*BRIEF*
Please state how many lines below include the word "counter"; the reply should be the number only.

*DATA RECORDS*
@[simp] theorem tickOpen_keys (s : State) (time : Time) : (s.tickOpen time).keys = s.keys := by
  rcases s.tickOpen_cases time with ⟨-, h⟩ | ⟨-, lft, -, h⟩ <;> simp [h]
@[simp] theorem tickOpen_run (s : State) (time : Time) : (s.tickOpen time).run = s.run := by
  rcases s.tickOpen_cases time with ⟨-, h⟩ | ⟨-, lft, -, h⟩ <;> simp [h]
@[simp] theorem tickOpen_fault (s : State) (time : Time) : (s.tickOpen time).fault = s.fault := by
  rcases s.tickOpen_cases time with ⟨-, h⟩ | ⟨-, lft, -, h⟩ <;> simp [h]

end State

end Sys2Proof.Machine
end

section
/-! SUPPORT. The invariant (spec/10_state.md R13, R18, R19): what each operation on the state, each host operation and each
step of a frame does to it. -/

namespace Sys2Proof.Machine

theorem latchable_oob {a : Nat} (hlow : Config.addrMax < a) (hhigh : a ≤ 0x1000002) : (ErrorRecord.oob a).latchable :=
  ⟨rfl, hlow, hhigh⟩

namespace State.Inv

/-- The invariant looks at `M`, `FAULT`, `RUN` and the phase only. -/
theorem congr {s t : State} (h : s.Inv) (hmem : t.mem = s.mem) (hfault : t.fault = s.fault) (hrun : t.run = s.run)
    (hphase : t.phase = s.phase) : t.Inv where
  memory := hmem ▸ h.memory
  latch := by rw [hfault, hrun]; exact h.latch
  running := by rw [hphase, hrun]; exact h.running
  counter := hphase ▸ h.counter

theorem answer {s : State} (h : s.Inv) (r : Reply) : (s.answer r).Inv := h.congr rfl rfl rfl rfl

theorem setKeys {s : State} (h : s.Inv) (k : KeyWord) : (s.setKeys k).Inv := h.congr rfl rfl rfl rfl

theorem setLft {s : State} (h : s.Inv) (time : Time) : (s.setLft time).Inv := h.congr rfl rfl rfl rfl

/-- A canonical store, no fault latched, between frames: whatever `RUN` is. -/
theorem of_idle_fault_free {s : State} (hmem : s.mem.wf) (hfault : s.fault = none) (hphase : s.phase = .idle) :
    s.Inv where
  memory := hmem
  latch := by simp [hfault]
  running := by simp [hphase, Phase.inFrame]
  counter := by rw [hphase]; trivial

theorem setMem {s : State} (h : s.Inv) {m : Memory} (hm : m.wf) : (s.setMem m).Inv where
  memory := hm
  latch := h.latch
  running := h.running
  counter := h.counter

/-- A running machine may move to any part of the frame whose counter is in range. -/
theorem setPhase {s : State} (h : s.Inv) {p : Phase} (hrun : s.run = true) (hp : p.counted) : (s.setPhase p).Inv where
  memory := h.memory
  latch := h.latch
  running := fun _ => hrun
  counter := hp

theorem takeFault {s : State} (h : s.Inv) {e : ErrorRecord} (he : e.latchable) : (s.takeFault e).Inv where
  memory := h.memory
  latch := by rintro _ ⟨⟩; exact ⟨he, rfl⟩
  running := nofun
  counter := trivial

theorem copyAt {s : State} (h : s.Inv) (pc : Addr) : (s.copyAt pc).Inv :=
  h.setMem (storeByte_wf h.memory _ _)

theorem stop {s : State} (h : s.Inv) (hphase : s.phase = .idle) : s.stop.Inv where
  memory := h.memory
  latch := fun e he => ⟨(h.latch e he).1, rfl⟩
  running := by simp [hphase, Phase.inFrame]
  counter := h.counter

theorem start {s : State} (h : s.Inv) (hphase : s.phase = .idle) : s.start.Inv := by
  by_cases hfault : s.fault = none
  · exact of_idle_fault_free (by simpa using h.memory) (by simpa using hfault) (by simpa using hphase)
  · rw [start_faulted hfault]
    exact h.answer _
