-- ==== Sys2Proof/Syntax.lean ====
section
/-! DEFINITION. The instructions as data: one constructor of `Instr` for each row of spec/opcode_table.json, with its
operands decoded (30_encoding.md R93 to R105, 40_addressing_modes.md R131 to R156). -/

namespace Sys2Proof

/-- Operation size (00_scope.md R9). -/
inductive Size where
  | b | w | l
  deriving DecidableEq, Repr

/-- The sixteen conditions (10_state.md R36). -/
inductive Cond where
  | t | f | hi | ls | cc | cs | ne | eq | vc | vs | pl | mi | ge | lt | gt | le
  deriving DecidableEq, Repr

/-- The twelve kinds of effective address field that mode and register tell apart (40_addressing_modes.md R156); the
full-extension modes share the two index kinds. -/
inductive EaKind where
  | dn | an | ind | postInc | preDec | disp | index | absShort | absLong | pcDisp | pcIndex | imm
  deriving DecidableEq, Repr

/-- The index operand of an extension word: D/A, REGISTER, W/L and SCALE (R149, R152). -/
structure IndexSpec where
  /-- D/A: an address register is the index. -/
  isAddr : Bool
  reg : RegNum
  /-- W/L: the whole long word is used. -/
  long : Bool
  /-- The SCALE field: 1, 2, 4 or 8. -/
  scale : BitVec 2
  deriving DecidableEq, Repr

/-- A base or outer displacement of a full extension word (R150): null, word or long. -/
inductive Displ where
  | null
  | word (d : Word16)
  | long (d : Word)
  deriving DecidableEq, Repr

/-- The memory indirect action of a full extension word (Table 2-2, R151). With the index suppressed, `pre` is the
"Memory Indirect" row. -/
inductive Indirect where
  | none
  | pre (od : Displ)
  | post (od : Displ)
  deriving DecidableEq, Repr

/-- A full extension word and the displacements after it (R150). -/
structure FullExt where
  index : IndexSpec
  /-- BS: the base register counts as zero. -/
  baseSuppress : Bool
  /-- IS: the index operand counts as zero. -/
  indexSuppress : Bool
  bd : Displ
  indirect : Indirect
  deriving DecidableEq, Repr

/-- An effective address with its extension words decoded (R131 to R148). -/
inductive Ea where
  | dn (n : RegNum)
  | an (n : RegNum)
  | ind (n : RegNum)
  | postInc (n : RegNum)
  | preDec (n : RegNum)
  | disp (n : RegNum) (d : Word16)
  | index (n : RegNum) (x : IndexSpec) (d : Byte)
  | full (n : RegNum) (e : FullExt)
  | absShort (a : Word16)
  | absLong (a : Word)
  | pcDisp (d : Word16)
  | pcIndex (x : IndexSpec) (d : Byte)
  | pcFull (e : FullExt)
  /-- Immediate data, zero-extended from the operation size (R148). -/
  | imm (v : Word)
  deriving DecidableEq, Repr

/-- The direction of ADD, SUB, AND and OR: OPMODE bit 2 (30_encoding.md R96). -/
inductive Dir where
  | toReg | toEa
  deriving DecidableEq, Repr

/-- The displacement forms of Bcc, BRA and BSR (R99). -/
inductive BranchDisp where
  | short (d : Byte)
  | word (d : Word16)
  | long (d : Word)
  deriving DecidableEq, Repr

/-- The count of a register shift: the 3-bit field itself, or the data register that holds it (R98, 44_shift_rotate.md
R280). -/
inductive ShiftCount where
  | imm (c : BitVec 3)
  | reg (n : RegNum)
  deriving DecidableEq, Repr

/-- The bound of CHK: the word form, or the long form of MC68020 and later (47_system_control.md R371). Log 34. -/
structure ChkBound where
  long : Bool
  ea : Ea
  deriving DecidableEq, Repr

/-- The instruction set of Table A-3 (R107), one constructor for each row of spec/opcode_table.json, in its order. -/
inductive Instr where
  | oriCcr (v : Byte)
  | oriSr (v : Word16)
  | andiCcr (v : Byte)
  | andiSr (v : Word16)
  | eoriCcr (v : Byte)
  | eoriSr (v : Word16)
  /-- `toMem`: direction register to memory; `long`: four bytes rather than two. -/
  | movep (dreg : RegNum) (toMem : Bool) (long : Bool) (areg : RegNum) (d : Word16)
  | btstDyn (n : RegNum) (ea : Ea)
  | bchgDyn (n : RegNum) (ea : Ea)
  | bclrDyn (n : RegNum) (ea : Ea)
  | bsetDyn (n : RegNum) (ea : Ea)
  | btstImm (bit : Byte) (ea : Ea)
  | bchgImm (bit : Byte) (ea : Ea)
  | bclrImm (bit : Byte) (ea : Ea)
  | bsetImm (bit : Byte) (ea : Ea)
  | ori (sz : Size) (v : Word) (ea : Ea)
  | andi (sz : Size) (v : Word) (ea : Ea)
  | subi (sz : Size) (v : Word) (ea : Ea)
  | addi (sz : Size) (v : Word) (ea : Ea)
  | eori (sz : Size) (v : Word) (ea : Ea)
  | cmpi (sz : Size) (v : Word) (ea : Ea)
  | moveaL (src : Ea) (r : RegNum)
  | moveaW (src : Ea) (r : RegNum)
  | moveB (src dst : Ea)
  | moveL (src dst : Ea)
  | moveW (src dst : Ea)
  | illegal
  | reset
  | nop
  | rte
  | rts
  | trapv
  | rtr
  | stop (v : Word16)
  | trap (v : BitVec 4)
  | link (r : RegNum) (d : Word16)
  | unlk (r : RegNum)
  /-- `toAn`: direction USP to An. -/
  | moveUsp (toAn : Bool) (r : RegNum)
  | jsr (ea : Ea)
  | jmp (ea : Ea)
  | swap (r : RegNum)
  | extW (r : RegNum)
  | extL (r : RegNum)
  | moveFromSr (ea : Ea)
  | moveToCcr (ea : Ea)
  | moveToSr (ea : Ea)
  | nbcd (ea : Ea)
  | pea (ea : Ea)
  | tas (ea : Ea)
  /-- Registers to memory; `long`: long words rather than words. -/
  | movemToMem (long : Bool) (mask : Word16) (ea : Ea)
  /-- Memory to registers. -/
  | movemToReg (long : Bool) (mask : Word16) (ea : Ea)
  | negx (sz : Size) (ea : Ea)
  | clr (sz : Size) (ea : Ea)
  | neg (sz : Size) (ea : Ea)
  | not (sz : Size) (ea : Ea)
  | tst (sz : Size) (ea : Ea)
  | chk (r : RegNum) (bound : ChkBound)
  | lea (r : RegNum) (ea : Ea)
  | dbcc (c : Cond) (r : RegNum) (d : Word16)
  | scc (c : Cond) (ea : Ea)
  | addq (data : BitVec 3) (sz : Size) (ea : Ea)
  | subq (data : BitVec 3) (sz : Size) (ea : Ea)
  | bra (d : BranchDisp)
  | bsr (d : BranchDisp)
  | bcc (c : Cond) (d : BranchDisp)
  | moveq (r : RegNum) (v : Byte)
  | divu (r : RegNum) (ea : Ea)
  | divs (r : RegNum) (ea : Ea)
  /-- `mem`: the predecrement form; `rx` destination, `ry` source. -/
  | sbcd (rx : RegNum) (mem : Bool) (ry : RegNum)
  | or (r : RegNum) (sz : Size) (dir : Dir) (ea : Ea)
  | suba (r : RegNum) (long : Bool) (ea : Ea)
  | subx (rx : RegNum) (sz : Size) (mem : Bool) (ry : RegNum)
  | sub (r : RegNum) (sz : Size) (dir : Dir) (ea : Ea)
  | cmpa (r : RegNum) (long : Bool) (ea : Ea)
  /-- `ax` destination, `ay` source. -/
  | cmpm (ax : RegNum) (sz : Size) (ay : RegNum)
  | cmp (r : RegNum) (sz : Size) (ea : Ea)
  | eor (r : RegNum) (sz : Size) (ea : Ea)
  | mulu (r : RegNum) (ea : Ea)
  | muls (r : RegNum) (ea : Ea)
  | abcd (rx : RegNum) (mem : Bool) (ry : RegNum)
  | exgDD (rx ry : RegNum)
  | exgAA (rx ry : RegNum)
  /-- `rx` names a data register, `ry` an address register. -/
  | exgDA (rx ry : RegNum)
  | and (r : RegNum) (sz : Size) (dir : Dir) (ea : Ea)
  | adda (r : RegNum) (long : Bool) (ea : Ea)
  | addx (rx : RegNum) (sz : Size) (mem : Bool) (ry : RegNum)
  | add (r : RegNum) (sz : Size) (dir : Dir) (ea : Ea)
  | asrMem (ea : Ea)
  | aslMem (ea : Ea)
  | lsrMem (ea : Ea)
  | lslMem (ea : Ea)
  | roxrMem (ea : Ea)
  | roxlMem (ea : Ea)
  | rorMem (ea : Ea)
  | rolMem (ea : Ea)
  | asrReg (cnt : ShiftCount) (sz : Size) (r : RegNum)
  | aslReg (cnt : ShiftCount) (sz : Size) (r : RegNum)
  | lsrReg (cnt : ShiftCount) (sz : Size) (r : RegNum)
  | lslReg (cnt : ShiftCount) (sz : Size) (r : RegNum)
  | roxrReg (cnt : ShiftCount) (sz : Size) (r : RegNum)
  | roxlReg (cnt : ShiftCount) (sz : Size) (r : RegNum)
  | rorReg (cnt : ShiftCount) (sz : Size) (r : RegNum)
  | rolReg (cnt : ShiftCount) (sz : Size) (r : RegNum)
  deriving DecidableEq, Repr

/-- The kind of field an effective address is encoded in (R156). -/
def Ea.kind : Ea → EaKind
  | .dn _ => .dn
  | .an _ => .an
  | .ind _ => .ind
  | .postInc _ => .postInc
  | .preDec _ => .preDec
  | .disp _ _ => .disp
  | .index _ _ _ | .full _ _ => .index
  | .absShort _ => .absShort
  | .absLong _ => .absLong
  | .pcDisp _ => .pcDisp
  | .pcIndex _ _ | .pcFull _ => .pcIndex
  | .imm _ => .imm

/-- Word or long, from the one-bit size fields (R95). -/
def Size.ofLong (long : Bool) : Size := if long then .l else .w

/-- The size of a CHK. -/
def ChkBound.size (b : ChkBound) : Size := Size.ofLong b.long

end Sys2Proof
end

*TASK RESPONSE*
7